Items from a dataset
═══

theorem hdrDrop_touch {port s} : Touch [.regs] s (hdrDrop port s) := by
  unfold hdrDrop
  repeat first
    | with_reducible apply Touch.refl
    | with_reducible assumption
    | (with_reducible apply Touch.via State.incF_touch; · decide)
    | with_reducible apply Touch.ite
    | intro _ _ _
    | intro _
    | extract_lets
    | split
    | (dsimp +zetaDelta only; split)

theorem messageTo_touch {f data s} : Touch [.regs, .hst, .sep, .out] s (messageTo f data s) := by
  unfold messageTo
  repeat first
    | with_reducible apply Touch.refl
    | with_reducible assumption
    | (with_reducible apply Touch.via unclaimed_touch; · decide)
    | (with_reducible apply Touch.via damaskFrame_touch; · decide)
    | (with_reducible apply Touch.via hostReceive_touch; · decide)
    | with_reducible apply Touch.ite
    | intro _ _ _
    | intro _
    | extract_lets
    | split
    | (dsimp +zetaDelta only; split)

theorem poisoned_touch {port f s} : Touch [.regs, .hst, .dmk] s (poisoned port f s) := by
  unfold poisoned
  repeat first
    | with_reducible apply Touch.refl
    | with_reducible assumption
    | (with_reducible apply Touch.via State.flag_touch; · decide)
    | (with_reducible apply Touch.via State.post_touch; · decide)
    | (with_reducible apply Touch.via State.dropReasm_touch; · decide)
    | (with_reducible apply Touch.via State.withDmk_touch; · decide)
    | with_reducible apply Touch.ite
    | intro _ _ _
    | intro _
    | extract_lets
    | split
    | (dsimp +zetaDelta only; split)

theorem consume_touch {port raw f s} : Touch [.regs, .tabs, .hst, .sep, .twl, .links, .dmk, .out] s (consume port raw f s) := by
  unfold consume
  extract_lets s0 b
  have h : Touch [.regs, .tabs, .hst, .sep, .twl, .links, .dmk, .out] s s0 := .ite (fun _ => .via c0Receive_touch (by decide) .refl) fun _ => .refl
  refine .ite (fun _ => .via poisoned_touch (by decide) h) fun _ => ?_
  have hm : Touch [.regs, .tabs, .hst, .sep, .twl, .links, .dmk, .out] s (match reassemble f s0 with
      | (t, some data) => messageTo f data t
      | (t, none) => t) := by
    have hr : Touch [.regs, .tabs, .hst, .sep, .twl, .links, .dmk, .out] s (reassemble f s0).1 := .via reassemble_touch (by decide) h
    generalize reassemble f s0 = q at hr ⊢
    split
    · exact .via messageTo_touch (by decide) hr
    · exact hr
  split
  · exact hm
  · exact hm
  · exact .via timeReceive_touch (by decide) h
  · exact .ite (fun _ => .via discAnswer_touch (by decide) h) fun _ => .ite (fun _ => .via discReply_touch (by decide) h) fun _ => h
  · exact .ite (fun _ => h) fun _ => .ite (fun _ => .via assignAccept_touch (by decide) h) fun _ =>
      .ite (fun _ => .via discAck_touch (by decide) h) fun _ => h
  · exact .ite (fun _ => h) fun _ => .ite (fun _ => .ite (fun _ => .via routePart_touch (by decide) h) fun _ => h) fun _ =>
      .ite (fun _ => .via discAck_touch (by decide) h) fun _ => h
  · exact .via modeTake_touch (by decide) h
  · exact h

═══

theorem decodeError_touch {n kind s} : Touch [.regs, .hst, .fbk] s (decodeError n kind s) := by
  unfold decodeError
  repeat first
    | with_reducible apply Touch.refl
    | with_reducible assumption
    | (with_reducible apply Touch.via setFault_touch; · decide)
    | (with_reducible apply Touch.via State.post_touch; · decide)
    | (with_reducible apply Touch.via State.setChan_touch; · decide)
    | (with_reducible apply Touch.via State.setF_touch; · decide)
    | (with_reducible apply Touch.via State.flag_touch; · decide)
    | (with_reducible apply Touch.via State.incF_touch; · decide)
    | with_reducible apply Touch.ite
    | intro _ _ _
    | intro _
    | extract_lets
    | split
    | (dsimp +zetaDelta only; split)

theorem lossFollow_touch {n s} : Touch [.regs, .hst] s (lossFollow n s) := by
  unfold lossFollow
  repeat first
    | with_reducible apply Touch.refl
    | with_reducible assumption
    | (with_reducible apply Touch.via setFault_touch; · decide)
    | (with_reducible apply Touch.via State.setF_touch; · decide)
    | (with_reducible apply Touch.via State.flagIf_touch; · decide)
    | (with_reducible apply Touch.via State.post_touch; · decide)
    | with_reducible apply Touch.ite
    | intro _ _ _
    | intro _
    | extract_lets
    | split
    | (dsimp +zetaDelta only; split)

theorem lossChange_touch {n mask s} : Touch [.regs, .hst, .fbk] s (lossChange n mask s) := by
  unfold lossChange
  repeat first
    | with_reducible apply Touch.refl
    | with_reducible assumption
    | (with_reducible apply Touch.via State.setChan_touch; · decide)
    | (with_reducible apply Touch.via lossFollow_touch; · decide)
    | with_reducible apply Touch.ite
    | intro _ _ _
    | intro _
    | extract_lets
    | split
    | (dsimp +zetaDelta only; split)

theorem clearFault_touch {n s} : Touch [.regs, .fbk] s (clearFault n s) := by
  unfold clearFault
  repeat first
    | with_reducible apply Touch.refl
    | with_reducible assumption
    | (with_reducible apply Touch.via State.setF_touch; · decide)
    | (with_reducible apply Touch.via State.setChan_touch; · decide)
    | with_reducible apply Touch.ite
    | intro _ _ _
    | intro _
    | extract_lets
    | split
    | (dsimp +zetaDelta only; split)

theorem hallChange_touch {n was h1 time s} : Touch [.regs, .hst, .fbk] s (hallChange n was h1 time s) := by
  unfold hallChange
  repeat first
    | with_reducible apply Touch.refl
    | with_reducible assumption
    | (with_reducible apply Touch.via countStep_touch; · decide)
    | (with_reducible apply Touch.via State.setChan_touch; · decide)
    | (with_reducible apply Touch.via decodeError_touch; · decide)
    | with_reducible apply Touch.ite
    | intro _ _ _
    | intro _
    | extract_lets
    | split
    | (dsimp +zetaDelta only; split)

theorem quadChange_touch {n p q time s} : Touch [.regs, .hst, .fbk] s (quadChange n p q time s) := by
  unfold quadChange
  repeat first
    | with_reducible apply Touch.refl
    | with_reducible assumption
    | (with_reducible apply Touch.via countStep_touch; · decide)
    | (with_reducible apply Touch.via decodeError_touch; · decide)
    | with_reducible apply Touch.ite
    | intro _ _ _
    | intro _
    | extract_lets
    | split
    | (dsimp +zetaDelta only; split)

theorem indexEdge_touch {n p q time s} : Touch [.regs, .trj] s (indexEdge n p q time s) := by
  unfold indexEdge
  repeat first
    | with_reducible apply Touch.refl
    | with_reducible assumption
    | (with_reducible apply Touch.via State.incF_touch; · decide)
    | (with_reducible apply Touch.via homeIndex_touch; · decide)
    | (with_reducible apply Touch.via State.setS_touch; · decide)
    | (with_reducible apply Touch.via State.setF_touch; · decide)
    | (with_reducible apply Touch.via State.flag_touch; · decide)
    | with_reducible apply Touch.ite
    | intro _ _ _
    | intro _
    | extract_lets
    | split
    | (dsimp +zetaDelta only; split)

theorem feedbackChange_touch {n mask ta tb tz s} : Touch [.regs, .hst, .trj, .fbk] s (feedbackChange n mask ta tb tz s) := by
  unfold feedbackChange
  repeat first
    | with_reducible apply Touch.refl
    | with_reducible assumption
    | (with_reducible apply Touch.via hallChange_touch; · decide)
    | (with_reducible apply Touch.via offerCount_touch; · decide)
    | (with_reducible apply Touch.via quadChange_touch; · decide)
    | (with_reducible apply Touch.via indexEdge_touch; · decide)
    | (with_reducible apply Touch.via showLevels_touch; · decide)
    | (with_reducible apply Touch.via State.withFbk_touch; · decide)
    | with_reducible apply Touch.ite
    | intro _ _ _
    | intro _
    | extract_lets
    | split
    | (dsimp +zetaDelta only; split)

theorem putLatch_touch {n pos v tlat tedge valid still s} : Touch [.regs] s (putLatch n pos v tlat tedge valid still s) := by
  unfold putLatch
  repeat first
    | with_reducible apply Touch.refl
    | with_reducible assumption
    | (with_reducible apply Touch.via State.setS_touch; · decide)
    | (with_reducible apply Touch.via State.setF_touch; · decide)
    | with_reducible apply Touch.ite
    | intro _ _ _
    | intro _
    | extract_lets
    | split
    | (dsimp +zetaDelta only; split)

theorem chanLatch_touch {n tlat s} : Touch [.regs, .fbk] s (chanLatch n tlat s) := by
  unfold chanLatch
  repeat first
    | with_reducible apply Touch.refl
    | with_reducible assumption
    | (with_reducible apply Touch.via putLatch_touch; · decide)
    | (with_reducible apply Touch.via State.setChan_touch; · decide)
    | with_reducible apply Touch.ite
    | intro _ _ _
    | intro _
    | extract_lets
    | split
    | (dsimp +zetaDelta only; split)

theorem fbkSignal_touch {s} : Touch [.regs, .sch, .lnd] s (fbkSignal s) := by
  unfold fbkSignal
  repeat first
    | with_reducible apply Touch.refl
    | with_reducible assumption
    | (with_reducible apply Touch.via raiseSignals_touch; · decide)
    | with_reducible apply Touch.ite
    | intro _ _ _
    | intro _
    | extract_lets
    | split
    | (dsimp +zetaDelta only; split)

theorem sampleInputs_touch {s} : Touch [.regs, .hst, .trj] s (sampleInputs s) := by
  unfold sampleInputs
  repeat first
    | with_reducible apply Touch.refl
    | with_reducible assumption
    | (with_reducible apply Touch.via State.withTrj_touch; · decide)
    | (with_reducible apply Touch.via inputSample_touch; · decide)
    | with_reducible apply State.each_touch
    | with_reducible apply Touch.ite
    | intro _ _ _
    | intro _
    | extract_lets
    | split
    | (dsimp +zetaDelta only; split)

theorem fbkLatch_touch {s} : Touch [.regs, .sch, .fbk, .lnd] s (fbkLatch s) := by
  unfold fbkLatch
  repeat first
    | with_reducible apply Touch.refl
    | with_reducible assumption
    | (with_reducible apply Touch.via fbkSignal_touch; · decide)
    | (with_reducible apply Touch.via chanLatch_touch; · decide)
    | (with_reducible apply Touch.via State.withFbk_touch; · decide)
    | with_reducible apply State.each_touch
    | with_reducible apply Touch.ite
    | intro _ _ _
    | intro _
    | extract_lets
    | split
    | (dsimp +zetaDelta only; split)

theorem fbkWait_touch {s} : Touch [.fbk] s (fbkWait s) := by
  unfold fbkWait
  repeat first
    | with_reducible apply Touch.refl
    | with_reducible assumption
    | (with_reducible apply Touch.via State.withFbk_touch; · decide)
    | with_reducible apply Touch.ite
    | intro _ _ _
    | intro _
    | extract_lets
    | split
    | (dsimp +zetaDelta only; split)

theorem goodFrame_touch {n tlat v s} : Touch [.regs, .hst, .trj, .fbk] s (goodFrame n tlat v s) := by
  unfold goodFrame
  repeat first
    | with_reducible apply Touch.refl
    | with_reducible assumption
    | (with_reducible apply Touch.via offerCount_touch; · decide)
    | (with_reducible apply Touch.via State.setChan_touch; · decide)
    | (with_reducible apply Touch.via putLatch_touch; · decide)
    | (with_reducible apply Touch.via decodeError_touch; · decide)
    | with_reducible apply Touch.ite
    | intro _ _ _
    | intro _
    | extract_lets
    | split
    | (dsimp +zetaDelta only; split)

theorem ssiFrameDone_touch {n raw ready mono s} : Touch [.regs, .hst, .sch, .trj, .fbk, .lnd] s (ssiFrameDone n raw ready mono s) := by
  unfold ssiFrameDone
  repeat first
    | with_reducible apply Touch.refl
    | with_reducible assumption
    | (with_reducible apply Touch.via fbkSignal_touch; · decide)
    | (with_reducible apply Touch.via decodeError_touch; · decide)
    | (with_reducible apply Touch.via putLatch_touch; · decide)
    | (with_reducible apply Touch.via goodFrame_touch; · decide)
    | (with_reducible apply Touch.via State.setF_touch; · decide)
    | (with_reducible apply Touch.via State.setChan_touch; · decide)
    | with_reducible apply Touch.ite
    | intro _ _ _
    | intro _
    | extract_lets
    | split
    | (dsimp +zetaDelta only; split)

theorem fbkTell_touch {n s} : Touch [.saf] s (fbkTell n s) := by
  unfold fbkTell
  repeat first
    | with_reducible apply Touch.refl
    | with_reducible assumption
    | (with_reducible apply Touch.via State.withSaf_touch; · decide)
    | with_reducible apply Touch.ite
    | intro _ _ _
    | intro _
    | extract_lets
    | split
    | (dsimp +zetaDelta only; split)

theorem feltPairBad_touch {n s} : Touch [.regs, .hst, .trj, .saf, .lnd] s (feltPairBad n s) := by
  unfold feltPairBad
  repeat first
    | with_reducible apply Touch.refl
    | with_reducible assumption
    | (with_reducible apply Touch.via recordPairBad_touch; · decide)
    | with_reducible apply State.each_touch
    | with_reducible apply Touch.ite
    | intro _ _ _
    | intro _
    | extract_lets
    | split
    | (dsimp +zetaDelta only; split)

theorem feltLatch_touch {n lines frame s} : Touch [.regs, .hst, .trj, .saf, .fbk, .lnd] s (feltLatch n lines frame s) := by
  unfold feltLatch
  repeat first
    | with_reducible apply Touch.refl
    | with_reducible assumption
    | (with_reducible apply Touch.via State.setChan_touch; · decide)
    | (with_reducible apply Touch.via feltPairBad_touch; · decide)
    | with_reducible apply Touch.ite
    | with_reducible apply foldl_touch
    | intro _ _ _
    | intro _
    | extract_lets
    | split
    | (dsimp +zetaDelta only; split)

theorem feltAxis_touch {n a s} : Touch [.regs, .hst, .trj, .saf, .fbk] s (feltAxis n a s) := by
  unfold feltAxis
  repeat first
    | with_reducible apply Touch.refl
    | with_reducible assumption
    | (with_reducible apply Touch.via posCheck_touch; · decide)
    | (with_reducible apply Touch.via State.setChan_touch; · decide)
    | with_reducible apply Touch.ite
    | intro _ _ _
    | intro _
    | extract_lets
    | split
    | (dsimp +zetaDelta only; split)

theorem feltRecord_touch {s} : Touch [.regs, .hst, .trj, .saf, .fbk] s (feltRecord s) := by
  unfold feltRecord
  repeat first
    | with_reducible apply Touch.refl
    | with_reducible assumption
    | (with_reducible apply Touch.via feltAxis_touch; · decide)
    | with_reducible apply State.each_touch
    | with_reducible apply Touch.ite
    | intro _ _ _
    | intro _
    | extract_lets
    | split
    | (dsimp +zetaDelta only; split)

═══

§ PROBLEM:
Copy out each line of the records where the string "hdrDrop" appears.

§ ANSWER TO THE EXERCISE:
theorem hdrDrop_touch {port s} : Touch [.regs] s (hdrDrop port s) := by
  unfold hdrDrop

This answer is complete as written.